» What to work on
The response must contain every line from the records below that has "hdue".

### Material provided

/-- A free-running sub-beat reaches no log, no Cue Board and no Roster, and the timer's latest sub-beat alone (R71). -/
theorem freeBeaten_frame (s : State) (e : Nat) : (s.freeBeaten e).timer = { s.timer with latest := some e } ∧
    (s.freeBeaten e).log = s.log ∧ (s.freeBeaten e).board = s.board ∧ (s.freeBeaten e).roster = s.roster ∧
    (s.freeBeaten e).engine = s.engine := by
  unfold State.freeBeaten
  refine ⟨?_, ?_, ?_, ?_, ?_⟩
  · exact eachChannel_timer _ _ fun c u => by simp only [driveFreeBeat_frame]
  · exact eachChannel_log _ _ fun c u => by simp only [driveFreeBeat_frame]
  · exact eachChannel_board _ _ fun c u => driveFreeBeat_board _ c u
  · exact eachChannel_roster _ _ fun c u => by simp only [driveFreeBeat_frame]
  · exact eachChannel_engine _ _ fun c u => driveFreeBeat_engine _ c u

/-! ## A drive that holds (R155, R164) -/

/-- The channel states that hold their set-point at a sub-beat (R155). -/
def ChanState.holds (x : ChanState) : Prop := x = .parked ∨ x = .ready ∨ x = .done ∨ x = .stopped

theorem stateBeat_holds (h : (s.drive c).state.holds) (now : Nat) (t : Option Nat) (k : Nat) (first : Bool) :
    stateBeat c now t k first s = holdStill c now s := by
  unfold stateBeat
  rcases h with h | h | h | h <;> rw [h]

/-- A channel that faulted at its monitor gets nothing (R155, R156). -/
theorem stateBeat_faulted (h : (s.drive c).state = .faulted) (now : Nat) (t : Option Nat) (k : Nat) (first : Bool) :
    stateBeat c now t k first s = s := by
  unfold stateBeat
  rw [h]

/-- Holding offers the set-point anew: it passes every check, and STEP_BACKLOG may be found after it. -/
theorem holdStill_offered (hu : u.setup = s.setup) (h : u.energized c = true) (now : Nat)
    (ht : t.drive c = (holdStill c now u).drive c) : s.Offered t c (u.drive c).setPoint (u.drive c)
      ((u.drive c).issue now u.interval (u.drive c).setPoint) := by
  obtain ⟨hissues, hbacklog⟩ := holdStill_drive now h
  rw [hu] at hissues hbacklog
  refine ⟨fun _ hl => ?_, fun _ hl => ?_, fun f hf => ?_⟩
  · rw [ht, hissues hl, State.drive_setDrive]
  · rw [ht]
    exact hbacklog hl
  · rw [offerCheck_same] at hf
    cases hf

/-- The following error of a channel at the sub-beat (R164): the fault, with nothing issued. -/
theorem monitor_atBeat_faults {y : Int} (hc : s.energized c = true) (hf : s.feedback c = some y) (h : 2 ≤ s.errorsAfter c) :
    let d := (monitor c (s.atBeat k e)).drive c
    d.state = .faulted ∧ d.kind = some .followError ∧ d.setPoint = (s.drive c).setPoint ∧
      d.previous = (s.drive c).previous ∧ d.stepPos = (s.drive c).stepPos ∧ d.pulses = none := by
  have hcount : (s.atBeat k e).errorsAfter c = s.errorsAfter c := by
    rw [State.errorsAfter, s.atBeat_feedback, s.atBeat_setup, s.atBeat_drive]
    rfl
  rw [monitor_faults (s := s.atBeat k e) ((s.atBeat_feedback k e c).trans hf) (hcount ▸ h), s.atBeat_monitored]
  have hlive : ((s.atBeat k e).setDrive c (s.monitored c)).energized c = true := by
    rw [State.energized_setDrive _ _ (by rw [s.atBeat_drive]; rfl), s.atBeat_energized]
    exact hc
  have hfault := hardFault_drive .followError hlive
  rw [State.drive_setDrive] at hfault
  exact hfault

/-! ## The sweep trigger (R174, R175, R176) -/

/-- Where the sweep set is not empty the sampler has not gone to sleep. -/
theorem SleepsAtMost.awake (h : SleepsAtMost s v) (hv : sweepSet v ≠ []) : v.sampler = s.sampler := by
  rcases h with h | ⟨-, hempty, -⟩
  · exact h
  · exact absurd hempty hv

/-- With a pass in flight the trigger is dropped and overrun set. -/
theorem samplerTrigger_overrun (h : SleepsAtMost s v) (hp : s.sampler.pass ≠ none) (x : Nat) :
    (samplerTrigger x v).sampler = { s.sampler with overrun := true } := by
  have hv : v.sampler = s.sampler := by
    rcases h with h | ⟨⟨-, -, hpass, -⟩, -⟩
    · exact h
    · exact absurd hpass hp
  unfold samplerTrigger
  rw [hv, if_pos hp]

/-- With an empty sweep set the trigger is dropped. -/
theorem samplerTrigger_dropped (h : SleepsAtMost s v) (hp : s.sampler.pass = none) (hv : sweepSet v = []) (x : Nat) :
    (samplerTrigger x v).sampler = { s.sampler with mode := (samplerTrigger x v).sampler.mode } := by
  have hpass : v.sampler.pass = none := by rcases h with h | ⟨-, -, h⟩ <;> rw [h] <;> exact hp
  unfold samplerTrigger
  rw [if_neg (not_not_intro hpass), if_pos hv]
  rcases h with h | ⟨-, -, h⟩ <;> rw [h]

/-- Asleep, the converter wakes for the pass. -/
theorem samplerTrigger_wakes (h : SleepsAtMost s v) (hp : s.sampler.pass = none) (hv : sweepSet v ≠ [])
    (hm : s.sampler.mode = .standby) (x : Nat) : (samplerTrigger x v).sampler =
      { s.sampler with mode := .sweep, waking := some (x + 320), pass := some (sweepSet v) } := by
  unfold samplerTrigger
  rw [h.awake hv, if_neg (not_not_intro hp), if_neg hv, if_pos hm]
  rfl

/-- Converting or waking, the converter leaves the pass to wait. -/
theorem samplerTrigger_waits (h : SleepsAtMost s v) (hp : s.sampler.pass = none) (hv : sweepSet v ≠ [])
    (hm : s.sampler.mode ≠ .standby) (hb : s.sampler.conversion ≠ none ∨ s.sampler.waking ≠ none) (x : Nat) :
    (samplerTrigger x v).sampler = { s.sampler with pass := some (sweepSet v) } := by
  unfold samplerTrigger
  rw [h.awake hv, if_neg (not_not_intro hp), if_neg hv, if_neg hm, if_neg fun hi => hb.elim (· hi.1) (· hi.2)]

/-- Awake and idle, the converter begins the pass with its first input. -/
theorem samplerTrigger_begins (h : SleepsAtMost s v) (hp : s.sampler.pass = none) (hm : s.sampler.mode ≠ .standby)
    (hconversion : s.sampler.conversion = none) (hwaking : s.sampler.waking = none) {n : Nat} {rest : List Nat}
    (hn : sweepSet v = n :: rest) (x : Nat) : (samplerTrigger x v).sampler =
      { s.sampler with mode := .sweep, conversion := some (conversionAt s.sampler n false x), pass := some rest } := by
  have hv : sweepSet v ≠ [] := by rw [hn]; exact List.cons_ne_nil n rest
  unfold samplerTrigger samplerBegin
  rw [h.awake hv, if_neg (not_not_intro hp), if_neg hv, if_neg hm, if_pos ⟨hconversion, hwaking⟩, hn]
  rfl

/-- The trigger leaves the sweep set. -/
theorem samplerTrigger_sweepSet (x : Nat) (v : State) : sweepSet (samplerTrigger x v) = sweepSet v := by
  obtain ⟨-, -, -, -, htake, -⟩ := samplerTrigger_frame x v
  exact sweepSet_of_same (samplerTrigger_channels x v) (congrArg Take.state htake)

/-- Either row is the drives' turns from the sampler as it stood, then the trigger (R156, R175). -/
theorem beatRow_triggers {row : Instr}
    (h : (row = .subBeat ∧ ∃ k, s.dueAt k e) ∨ (row = .freeSubBeat ∧ s.freeAt e ∧ ∃ c, (s.drive c).state = .stopping)) :
    ∃ t v, exec row s = .next t ∧ SleepsAtMost s v ∧ sweepSet t = sweepSet v ∧
      t.sampler = (samplerTrigger (e * 16) v).sampler := by
  rcases h with ⟨rfl, k, hdue⟩ | ⟨rfl, hfree, c, hc⟩
  · obtain ⟨x, hexec⟩ := execSubBeat_due hdue
    obtain ⟨-, hsampler, -⟩ := s.atBeat_same k e
    have hsleeps := (beaten_beats s k e).sampler
    rw [SleepsAtMost, State.converterIdle, hsampler] at hsleeps
    exact ⟨_, s.beaten k e, hexec, hsleeps,
      (withSchedule_sweepSet _ x).trans (samplerTrigger_sweepSet (e * Config.tick) (s.beaten k e)), withSchedule_sampler _ x⟩
  · exact ⟨_, s.freeBeaten e, execFreeSubBeat_issues hfree hc, (freeBeaten_beats s e).sampler,
      samplerTrigger_sweepSet (e * Config.tick) (s.freeBeaten e), rfl⟩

######

» Expected output
  rcases h with ⟨rfl, k, hdue⟩ | ⟨rfl, hfree, c, hc⟩
  · obtain ⟨x, hexec⟩ := execSubBeat_due hdue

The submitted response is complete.